In another thread I suggested a brainstorming session for guerilla marketting of comics. I figured I'd start a new thread that explicitly solicited the brainstorming. If you've got a great idea, put it here!
I've had two ideas myself. One is something I need to work on some more before I share it. The other is this list right here:
Webcomic Recipe for Promotion (work in progress)
Had a bit of a brainstorm in the shower today. Let's see if I can remember it all (yes, it involves the use of third party, big name websites, but there's a reason they're successful and you might as well take advantage of them):
How to promote your webcomic with as little effort as possible (a shopping list and instruction manuel):
1. Focus first on the discipline of making your comic. Learn how to produce a good product, and learn how to produce it regularly. Even more importantly learn how to have the bloody time of your life producing it! Do not proceed beyond step three until you are having more fun than any human should be allowed to. The fun is important. It's catching. It's what your readers are looking for. Not good art. Not good writing. They are looking for the sense that you are thoroughly enjoying yourself.
2. Create a website. It needs to have a robust but simple archiving engine, such that when your comic is five years old you won't need to change it to accomodate 300+ pages of comic. And the site needs to focus on making it easy for your readers to read your comic. See other popular comic sites for examples. Search google for a good php comic engine script. I'll post one here eventually, too. Don't spend too much energy on the site. KEEP COMICKING!
3. Keep your friends and family up to date! Show off your work! Create a small email list using your email program and invite people to receive updates of your comic while you are updating irregularly. Put printed hardcopy in front of people who's oppinions you want. Let people read your sketchbooks. Go for the rush of watching someone laugh or blindly compliment you.

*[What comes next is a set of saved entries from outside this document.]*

/-- The fetch of core `c` (R234, R244): a pending key fault comes first, then PC_RANGE, the X permission, the word. -/
def State.fetch (s : State) (c : Nat) : Fetched :=
  let x := s.core c
  match s.jobOn c with
  | none => .nothing
  | some j =>
    if !j.hasCode ∨ (x.phase ≠ .running ∧ x.phase ≠ .saving) then .nothing
    else match x.keyFault with
      | some k => .fault k.1.toNat k.2 none
      | none =>
        if x.wait.isSome then .nothing
        else if x.codeLen ≤ x.pc then .fault ftPcRange x.pc none
        else match s.access j.agent 2 (x.codeBase + 16 * x.pc) 16 with
          | some d => .fault d.code x.pc (some d)
          | none => .word (BitVec.ofNat 128 (leNat (s.agentRead j.agent (x.codeBase + 16 * x.pc) 16)))

/-- Is the guard true (Table 9.4)? -/
def Core.guard (x : Core) (w : W128) : Bool :=
  let g := tGuard w
  if g < 8 then true else tget false x.p (g % 4) == (g < 12)

/-- A fault with the errors that a denied access leaves. -/
def State.faultWith (c code pc : Nat) (d : Option Deny) (s : State) : State :=
  (match d with | some d => s.noteDeny d | none => s).tileFault c code pc

/-- Cube-busy cycles counted on the core and the job (Table 9.13, R403). -/
def State.cubeBusy (c n : Nat) (s : State) : State :=
  let s1 := s.modCore c (fun x => { x with cubeBusy := satAdd x.cubeBusy n })
  match (s.core c).job with
  | some j => s1.modJob j (fun y => { y with cubeCc := y.cubeCc + n })
  | none => s1

/-- The steps into which one unit of a long instruction is divided, so that no step takes more than 4,096 cycles (R251; log 90). -/
def stepsPer (n cc : Nat) : Nat := Nat.max 1 (ceilDiv cc (4096 * n))

/-- The steps `a` up to and without `b` of a long instruction whose units take `p` steps each: a unit has its effect in its last step. -/
def workSteps (unit : Nat → State → State) (p a b : Nat) (s : State) : State :=
  (List.range (b - a)).foldl (fun s i => if (a + i + 1) % p = 0 then unit ((a + i) / p) s else s) s

/-- The part of `total` cycles that the steps `a` up to and without `b` of `N` take. -/
def shareOf (total N a b : Nat) : Nat := total * b / N - total * a / N

/-- A long instruction (R251, R308): a running core does the steps from PROGRESS on, and the instruction retires; a core whose pre-emption
is requested goes on to a pre-emption point inside it, after a free number of steps (log 90), and PROGRESS records the point. An
instruction that takes at most 4,096 cycles has none inside (section 9.8's worked example). -/
def State.longTile (c n cc cube : Nat) (unit : Nat → State → State) (s : State) : State :=
  let p := stepsPer n cc
  let a := (s.core c).progress.toNat
  if (s.core c).phase = .running then
    ((workSteps unit p a (n * p) s).cubeBusy c (shareOf cube (n * p) a (n * p))).retire c none
  else if (s.core c).phase = .saving ∧ 4096 < cc then
    let d := s.draw
    let b := a + (Config.freeWord d.1 0).toNat % (n * p - a)
    ((workSteps unit p a b d.2).cubeBusy c (shareOf cube (n * p) a b)).modCore c (fun x => { x with progress := BitVec.ofNat 64 b })
  else s

/-- Does a bridge in RETRAIN hold a queued transfer of core `c` (R29)? What ends the core's job waits for it (R253, log 118). -/
def State.dmasHeld (s : State) (c : Nat) : Bool := (s.core c).dmas.any (s.dmaHeld c)

/-- Do the jobs of an epoch that aborts stop (R403): is the job on core `c` one of them? -/
def State.stopped (s : State) (c : Nat) : Bool :=
  ((s.jobOn c).bind (·.epoch)).any (fun e => (s.epoch e).st == .aborting)

/-- One row of a tile instruction: `mine` selects its opcode. Encoding faults are taken before the guard (R240); a false guard
retires. While the core saves its context a fault is taken (R255), and a long instruction goes on to its next pre-emption point (R251). A
fault waits for the queued transfers that a retraining bridge holds (R29, R253); a job whose epoch aborts issues nothing any more (R403). -/
def State.tile (c : Nat) (mine : Nat → Bool) (f : W128 → State → TileRes) (s : State) : State :=
  if s.stopped c then s
  else match s.fetch c with
  | .nothing => s
  | .fault code pc d => if s.dmasHeld c then s else s.faultWith c code pc d
  | .word w =>
    let pc := (s.core c).pc
    if tLayout (tOp w) ≠ none ∧ !mine (tOp w) then s
    else match tEncFault w with
      | some code => if s.dmasHeld c then s else s.tileFault c code pc
      | none =>
        let go := if (s.core c).guard w then f w s else .retire s none
        match go with
        | .fault code d => if s.dmasHeld c then s else s.faultWith c code pc d
        | .retire t p => if (s.core c).phase = .running then t.retire c p else s
        | .stay t => if (s.core c).phase = .running then t else s
        | .work n cc cube unit => s.longTile c n cc cube unit

/-! ### Registers (R242) -/

/-- The value of a register specifier. -/
def Core.rd (x : Core) (r : Nat) : W64 :=
  if r < 0x10 then tget 0 x.a r
  else if r < 0x14 then (tget 0 x.n (r - 0x10)).setWidth 64
  else if tget false x.p (r - 0x18) then 1 else 0

/-- A register specifier written. -/
def Core.wr (r : Nat) (v : W64) (x : Core) : Core :=
  if r < 0x10 then { x with a := tset 0 x.a r v }
  else if r < 0x14 then { x with n := tset 0 x.n (r - 0x10) (v.setWidth 32) }
  else { x with p := tset false x.p (r - 0x18) (bit v 0) }

/-- Register a`i` as an address. -/
def Core.ar (x : Core) (i : Nat) : Nat := (tget 0 x.a i).toNat

/-- A three-register operation (layout S). -/
def State.alu (c : Nat) (f : W64 → W64 → W64) (w : W128) (s : State) : TileRes :=
  .retire (s.modCore c (fun x => x.wr (fld w 16 8) (f (x.rd (fld w 24 8)) (x.rd (fld w 32 8))))) none

/-- A condition of CMP and CMPI (Table 9.6). -/
def cmpCond (k : Nat) (a b : W64) : Bool :=
  if k = 0 then a == b
  else if k = 1 then a != b
  else if k = 2 then a.slt b
  else if k = 3 then !a.slt b
  else if k = 4 then a.ult b
  else !a.ult b

/-! ### Local memory (R232, R233, R241) -/

/-- The frame-mover bytes that the job on core `c` may access: a block job's two stream buffers (address, length). -/
def State.ownBufs (s : State) (c : Nat) : List (Nat × Nat) :=
  match (s.jobOn c).map Job.kind with
  | some (.block h b) => match s.stream h with
    | some x => [((x.bufsOf b).1, 2 ^ x.bLog2 * x.chIn * 4), ((x.bufsOf b).2, 2 ^ x.bLog2 * x.chOut * 4)]
    | none => []
  | _ => []

/-- How far the bytes from `p` on lie in the ranges without a gap. -/
def coverTo (l : List (Nat × Nat)) (p : Nat) : Nat :=
  let grow := fun (p : Nat) => l.foldl (fun p b => if b.1 ≤ p ∧ p < b.1 + b.2 then b.1 + b.2 else p) p
  l.foldl (fun p _ => grow p) p

/-- The fault of an LM access of `n` bytes at `a`, if any: every byte lies below the frame-mover area or in a buffer of the job's own stream
(R233). -/
def State.lmFault (s : State) (c a n : Nat) : Option Nat :=
  if n = 0 then none
  else if 0xC0000 < a + n then some ftLmRange
  else if a + n ≤ fmBase then none
  else if a + n ≤ coverTo (s.ownBufs c) (Nat.max a fmBase) then none
  else some ftLmReserved

/-- The first fault of a list of LM accesses (address, length). -/
def State.lmFaults (s : State) (c : Nat) (l : List (Nat × Nat)) : Option Nat := l.findSome? (fun r => s.lmFault c r.1 r.2)

/-- Do two byte ranges (address, length) overlap? -/
def overlap (a b : Nat × Nat) : Bool := a.1 < b.1 + b.2 && b.1 < a.1 + a.2 && a.2 ≠ 0 && b.2 ≠ 0

/-- Must an instruction with these LM reads and writes stall on an outstanding DMA (R241)? -/
def State.lmBusy (s : State) (c : Nat) (rds wrs : List (Nat × Nat)) : Bool :=
  (s.core c).dmas.any (fun q =>
    (!q.dstDev && (q.rowsAt q.dst q.dstr).any (fun r => (rds ++ wrs).any (overlap r))) ||
    (!q.srcDev && (q.rowsAt q.src q.sstr).any (fun r => wrs.any (overlap r))))

/-- Bytes of LM read. -/
def State.lmRd (s : State) (c a n : Nat) : List Byte := mreadN (s.core c).lm a n
/-- Bytes of LM written. -/
def State.lmWr (c a : Nat) (bs : List Byte) (s : State) : State := s.modCore c (fun x => { x with lm := mwrite x.lm a bs })

/-! ### The instructions -/

/-- NOP (R240). -/
def execTileNop (core : Fin 64) (s : State) : Host.Outcome State Fault Refusal :=
  .next (s.tile core.val (· == 0x00) (fun _ s => .retire s none))
/-- ADD (R242). -/
def execTileAdd (core : Fin 64) (s : State) : Host.Outcome State Fault Refusal :=
  .next (s.tile core.val (· == 0x01) (fun w s => s.alu core.val (fun a b => a + b) w))
/-- SUB (R242). -/
def execTileSub (core : Fin 64) (s : State) : Host.Outcome State Fault Refusal :=
  .next (s.tile core.val (· == 0x02) (fun w s => s.alu core.val (fun a b => a - b) w))
/-- AND (R242). -/
def execTileAnd (core : Fin 64) (s : State) : Host.Outcome State Fault Refusal :=
  .next (s.tile core.val (· == 0x03) (fun w s => s.alu core.val (fun a b => a &&& b) w))
/-- OR (R242). -/
def execTileOr (core : Fin 64) (s : State) : Host.Outcome State Fault Refusal :=
  .next (s.tile core.val (· == 0x04) (fun w s => s.alu core.val (fun a b => a ||| b) w))
/-- XOR (R242). -/
def execTileXor (core : Fin 64) (s : State) : Host.Outcome State Fault Refusal :=
  .next (s.tile core.val (· == 0x05) (fun w s => s.alu core.val (fun a b => a ^^^ b) w))
/-- SHL by B[5:0] (R242). -/
def execTileShl (core : Fin 64) (s : State) : Host.Outcome State Fault Refusal :=
  .next (s.tile core.val (· == 0x06) (fun w s => s.alu core.val (fun a b => a <<< (b.toNat % 64)) w))
/-- SHR by B[5:0] (R242). -/
def execTileShr (core : Fin 64) (s : State) : Host.Outcome State Fault Refusal :=
  .next (s.tile core.val (· == 0x07) (fun w s => s.alu core.val (fun a b => a >>> (b.toNat % 64)) w))
/-- SAR by B[5:0] (R242). -/
def execTileSar (core : Fin 64) (s : State) : Host.Outcome State Fault Refusal :=
  .next (s.tile core.val (· == 0x08) (fun w s => s.alu core.val (fun a b => a.sshiftRight (b.toNat % 64)) w))
/-- MUL, the low 64 bits (R242). -/
def execTileMul (core : Fin 64) (s : State) : Host.Outcome State Fault Refusal :=
  .next (s.tile core.val (· == 0x09) (fun w s => s.alu core.val (fun a b => a * b) w))
/-- ADDI (R242). -/
def execTileAddi (core : Fin 64) (s : State) : Host.Outcome State Fault Refusal :=
  .next (s.tile core.val (· == 0x0A) (fun w s => .retire
    (s.modCore core.val (fun x => x.wr (fld w 16 8) (x.rd (fld w 24 8) + tImm w))) none))
/-- MOVI (R242). -/
def execTileMovi (core : Fin 64) (s : State) : Host.Outcome State Fault Refusal :=
  .next (s.tile core.val (· == 0x0B) (fun w s => .retire (s.modCore core.val (fun x => x.wr (fld w 16 8) (tImm w))) none))
/-- CMP (R242). -/
def execTileCmp (core : Fin 64) (s : State) : Host.Outcome State Fault Refusal :=
  .next (s.tile core.val (· == 0x0C) (fun w s => .retire (s.modCore core.val (fun x =>
    x.wrP (fld w 16 8 - 0x18) (cmpCond (fld w 40 4) (x.rd (fld w 24 8)) (x.rd (fld w 32 8))))) none))
/-- CMPI (R242). -/
def execTileCmpi (core : Fin 64) (s : State) : Host.Outcome State Fault Refusal :=
  .next (s.tile core.val (· == 0x0D) (fun w s => .retire (s.modCore core.val (fun x =>
    x.wrP (fld w 16 8 - 0x18) (cmpCond (fld w 40 4) (x.rd (fld w 24 8)) (tImm w)))) none))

4. Once you've gotten used to producing the comic, settle on a schedule. If you can produce two to three pages a week, release it once a week and pick a day. If you can produce four to five pages a week, release it three days a week. If you can produce six or more pages a week, go for five days or daily!
5. Now you're ready for online promotion! Your primary goal here is to make it easy for people to find your comic and spread word about it. First thing you need is a good domain name.
http://www.yourcomicsname.com is pretty good, if you can get it. Then go for the following steps, as you have time and energy.
6. Open up a
http://www.deviantart.com/ account, put up a bunch of character sketches and six pages of your comic. In the journal section, post a quarterly (four times a year) update on the state of your websites and business with links. DeviantArt seems to get high google.com listings rather quickly, and having a decent gallery there linked to your comic's website will help your main site's listing as well. Also DeviantArt is an art forum, and if you participate in it a little bit, favoriting and commenting on other people's work, they'll check your's out as well. It's just what they do. But even if you don't like the community there, the extra free page of search engine attention is worth it.
7. Open up a
http://www.onlinecomics.net/ account. Same theory as DeviantArt with an added bonus! You can set up your account to keep track of your comic's updates automatically! Then you can tell your fans to go to your onlinecomics.net account and subscribe to it. They have to friend it, and then click a little checkbox that says they want email notification, but hey, easy listserv!
8. Get a LiveJournal, and update it with your comics. Actually, there are a number of cartoonists that use their LiveJournal as their primary website. LJ is free, but paid accounts get gallery space for images and all sorts of formatting options, including the ability to embed the journal in another webpage (see
http://www.grassdogstudio.com/ for an example). More importantly, your LiveJournal will have an RSS feed! Not only is there a huge community to tap in LiveJournal, many of whom love comics, but there are also many, many people who prefer to read their comics by subscribing to an RSS feed.
9. Become and active and valuable participant in an online forum of some sort, and put a link to your comic in your signature. This step is tricky. You're not going to the forum to pimp your comic. You're going to the forum to make new friends by helping them out somehow. Be gracious, enthusiastic, and just a little bit dedicated to a higher cause, such as spreading the joy of creating comics successfully!
10. Print. There are all sorts of different ways to print your comic, but one of the best ways when you're just starting out is to use your own printer. Print several copies of one page a week and leave it somewhere. Or print 20 copies of an eight page ashcan and leave it at a coffee shop that's OK with the idea. Be sure to put the domain name of your comic on each page! Take this printed copy to comic conventions. Once you get enough copies, take pre-orders for a book, and then go get it printed at your local copy center or print shop.
11. Start a comic group, such as
http://www.livejournal.com/commmunity/bs_of_comics">the Bellingham School of Comics, so that you can share the burden and your great ideas.
12. Have fun! Rince and repeat!
13. Sell shirts! Wear your own shirts!
note: It occures to me that a little more needs to be said about forum ettiquette. I've had some really good experiences, and I've been a total ass to at least one forum. Being an ass is something to avoid like the plague. It's also a matter of respect. Unfortunately, I gotta run to Seattle now. If somebody wants to write that part, I'll include it in future prints of the list. If not, I'll write it up myself, later.